The required output is the exact run of lines below that opens at the line with "b0 := false, n0" and closes at the line with "if q.n2 = 31".
=== Section Start ===
/-- MMA (R237): accumulates KM1+1 products and writes D. -/
def execMma (n : NodeHdr) (m : MatHdr) (km1 : BitVec 16) (cin : Bool) (s : State) : Out :=
  runNode s (matrixTurn m (fun a => [0, 1] ++ (if a.readsC cin then [2] else [])) (fun _ => [0, 1]) (fun a s =>
    let ta := s.tileIn a 0
    let tb := ta.2.2.tileIn a 1
    let tc : TileIn × BitVec 32 × State := if a.readsC cin then tb.2.2.tileIn a 2 else (⟨.f32, 0, [], false⟩, 0, tb.2.2)
    let fa := ta.1.fmt
    let fb := tb.1.fmt
    let acc := ((mmaFormats fa fb).map (fun p => p.1)).getD .f32
    let flip : {α : Type} → α → Bool → List (List α) → List (List α) := fun d b r => if b then transposed d r else r
    let first := a.n.mem.n0 == 0
    let old := asNats a.n.mem.acc0
    let bad := ta.1.bad || tb.1.bad || tc.1.bad || (!first && a.n.mem.bad)
    let r : List Nat × BitVec 32 :=
      if fa.isInt then
        let init := if first then (if cin then tc.1.els.map (intOf .i32) else List.replicate 1024 0) else old.map (intOf .i32)
        ((intMul (rowsOf init) (flip 0 (bit n.var.toNat 0) (rowsOf (ta.1.els.map (intOf fa))))
          (flip 0 (bit n.var.toNat 1) (rowsOf (tb.1.els.map (intOf fb))))).flatten, 0)
      else
        let init := if first then (if cin then tc.1.els.map (fun e => (floatVal acc e).scale tc.1.scale) else List.replicate 1024 vzero)
          else old.map (floatVal acc)
        let q := matMul acc n.rm.toNat (stepProducts fa) (ta.1.scale + tb.1.scale) (rowsOf init)
          (flip vzero (bit n.var.toNat 0) (rowsOf (ta.1.els.map (floatVal fa))))
          (flip vzero (bit n.var.toNat 1) (rowsOf (tb.1.els.map (floatVal fb))))
        (q.1.flatten, q.2)
    let s := if a.readsC cin then tc.2.2.popIn a 2 else tc.2.2
    let s := (s.useIn a 0).useIn a 1
    let s := s.nodeStatus a (r.2 ||| ta.2.1 ||| tb.2.1 ||| tc.2.1 ||| Osw.when bad Osw.poison)
    if a.n.mem.n0 ≠ km1.toNat then
      s.updNode a.f a.k (fun n => { n with mem := { n.mem with n0 := n.mem.n0 + 1, acc0 := asWords r.1, bad := bad } })
    else
      let t := a.tensor 3
      let q : List Nat × BitVec 32 :=
        if fa.isInt || (acc == landFmt (Tensor.fmt t) && Tensor.scale t == 0) then (r.1, 0) else outTile acc t n.rm.toNat n.sat r.1
      let s := (s.nodeStatus a q.2).tileOut a 0 (landSize (Tensor.fmt t)) q.1 bad
      let s := s.updNode a.f a.k (fun n => { n with mem := { n.mem with n0 := 0, acc0 := [], bad := false } })
      s.matrixDone a m 0 none false))

/-! ## MTRN (R239) -/

/-- MTRN (R239): d(j, i) := a(i, j), bits unchanged. -/
def execMtrn (_n : NodeHdr) (m : MatHdr) (s : State) : Out :=
  runNode s (matrixTurn m (fun _ => [0]) (fun _ => [0]) (fun a s =>
    let t := s.tileIn a 0
    let s := (t.2.2.useIn a 0).nodeStatus a t.2.1
    let els := (transposed 0 (rowsOf t.1.els)).flatten
    (s.tileOut a 0 (landSize (Tensor.fmt (a.tensor 3))) els t.1.bad).matrixDone a m 0 none false))

/-! ## MPOLY and MITER (R240 to R242) -/

/-- A tile as the loop nodes keep it: its elements widened into FP32, where SCALE of the entry is an exact factor apart. -/
def tile32 (t : TileIn) : List Nat := t.els.map (fun e => (convertVal (floatVal t.fmt e) false .f32 0 false).1)

/-- FP32 bits as values, times 2^sc. -/
def vals32 (sc : Int) (l : List Nat) : List Val := l.map (fun e => (floatVal .f32 e).scale sc)

/-- c · I. -/
def scaledI (c : Nat) : List Val :=
  (upto 0 1024).map (fun k => (floatVal .f32 c).mul (.num false (if k / 32 = k % 32 then 1 else 0) 0))

/-- δ(i, j) by place in a tile. -/
def delta (k : Nat) : Val := .num false (if k / 32 = k % 32 then 1 else 0) 0

/-- The element of a tile at row i and column j. -/
def elemAt (l : List Val) (i j : Nat) : Val := (l[32 * i + j]?).getD vzero

/-- Step k of the FP32 product mm(p, q) of R240 onto accumulators: each element takes one product and rounds once (R70). -/
def mmStep (rm k : Nat) (acc p q : List Val) : List Nat × BitVec 32 :=
  let col := (upto 0 32).map (fun i => elemAt p i k)
  let row := (upto 0 32).map (fun j => elemAt q k j)
  each (((rowsOf acc).zip col).flatMap (fun r => (r.1.zip row).map (fun e => finishF .f32 rm false (sumVals rm [e.1, r.2.mul e.2]))))

/-- Coefficient k of a node. -/
def NodeAt.coef (a : NodeAt) (k : Nat) : Nat := ((a.n.coef[k]?).getD 0).toNat

/-- The node's output, or outputs, leave: converted, written, recorded. -/
def State.loopDone (s : State) (a : NodeAt) (m : MatHdr) (n : NodeHdr) (x : List Nat) (y : Option (List Nat)) (resid : Nat)
    (count : Option Nat) (trap : Bool) : State :=
  let bad := a.n.mem.bad
  let o0 := outTile .f32 (a.tensor 3) n.rm.toNat n.sat x
  let s := (s.nodeStatus a (o0.2 ||| Osw.when bad Osw.poison)).tileOut a 0 (landSize (Tensor.fmt (a.tensor 3))) o0.1 bad
  let s := match y with
    | none => s
    | some y =>
      let o1 := outTile .f32 (a.tensor 4) n.rm.toNat n.sat y
      (s.nodeStatus a o1.2).tileOut a 1 (landSize (Tensor.fmt (a.tensor 4))) o1.1 bad
  let s := s.updNode a.f a.k (fun n => { n with mem := { n.mem with
    b0 := false, n0 := 0, n1 := 0, n2 := 0, acc0 := [], acc1 := [], temp := [], bad := false } })
  s.matrixDone a m resid count trap

/-- A firing of MPOLY begins: the tile is loaded and its use counted; y is cDEG · I. n0 counts the coefficients left, n2 the
steps of the product in progress. -/
def State.mpolyBegin (s : State) (a : NodeAt) (deg : Nat) : State :=
  let t := s.tileIn a 0
  ((t.2.2.useIn a 0).nodeStatus a t.2.1).updNode a.f a.k (fun n => { n with mem := { n.mem with
    b0 := true, n0 := deg, n2 := 0, bad := t.1.bad, acc0 := asWords ((scaledI (a.coef deg)).map (fun v => (encodeF .f32 v).1)),
    acc1 := [], temp := [asWords (tile32 t.1)] } })

/-- MPOLY (R240): y := mm(y, x, cm · I) for m from below DEG down to 0, one step of a product a turn (R242); then y leaves. -/
def execMpoly (n : NodeHdr) (m : MatHdr) (deg : BitVec 3) (s : State) : Out :=
  runNode s (matrixTurn m (fun _ => [0]) (fun _ => [0]) (fun a s =>
    let q := a.n.mem
    if !q.b0 then s.mpolyBegin a deg.toNat
    else if q.n0 = 0 then s.loopDone a m n (asNats q.acc0) none 0 none false
    else
      let acc := if q.n2 = 0 then scaledI (a.coef (q.n0 - 1)) else vals32 0 (asNats q.acc1)
      let r := mmStep n.rm.toNat q.n2 acc (vals32 0 (asNats q.acc0)) (vals32 (Tensor.scale (a.tensor 0)) (asNats ((q.temp[0]?).getD [])))
      (s.nodeStatus a r.2).updNode a.f a.k (fun n => { n with mem :=
        if q.n2 = 31 then { n.mem with n0 := q.n0 - 1, n2 := 0, acc0 := asWords r.1, acc1 := [] }
        else { n.mem with n2 := q.n2 + 1, acc1 := asWords r.1 } })))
=== Section End ===
» **ANSWER TO THIS PROBLEM**
    b0 := false, n0 := 0, n1 := 0, n2 := 0, acc0 := [], acc1 := [], temp := [], bad := false } })
  s.matrixDone a m resid count trap

/-- A firing of MPOLY begins: the tile is loaded and its use counted; y is cDEG · I. n0 counts the coefficients left, n2 the
steps of the product in progress. -/
def State.mpolyBegin (s : State) (a : NodeAt) (deg : Nat) : State :=
  let t := s.tileIn a 0
  ((t.2.2.useIn a 0).nodeStatus a t.2.1).updNode a.f a.k (fun n => { n with mem := { n.mem with
    b0 := true, n0 := deg, n2 := 0, bad := t.1.bad, acc0 := asWords ((scaledI (a.coef deg)).map (fun v => (encodeF .f32 v).1)),
    acc1 := [], temp := [asWords (tile32 t.1)] } })

/-- MPOLY (R240): y := mm(y, x, cm · I) for m from below DEG down to 0, one step of a product a turn (R242); then y leaves. -/
def execMpoly (n : NodeHdr) (m : MatHdr) (deg : BitVec 3) (s : State) : Out :=
  runNode s (matrixTurn m (fun _ => [0]) (fun _ => [0]) (fun a s =>
    let q := a.n.mem
    if !q.b0 then s.mpolyBegin a deg.toNat
    else if q.n0 = 0 then s.loopDone a m n (asNats q.acc0) none 0 none false
    else
      let acc := if q.n2 = 0 then scaledI (a.coef (q.n0 - 1)) else vals32 0 (asNats q.acc1)
      let r := mmStep n.rm.toNat q.n2 acc (vals32 0 (asNats q.acc0)) (vals32 (Tensor.scale (a.tensor 0)) (asNats ((q.temp[0]?).getD [])))
      (s.nodeStatus a r.2).updNode a.f a.k (fun n => { n with mem :=
        if q.n2 = 31 then { n.mem with n0 := q.n0 - 1, n2 := 0, acc0 := asWords r.1, acc1 := [] }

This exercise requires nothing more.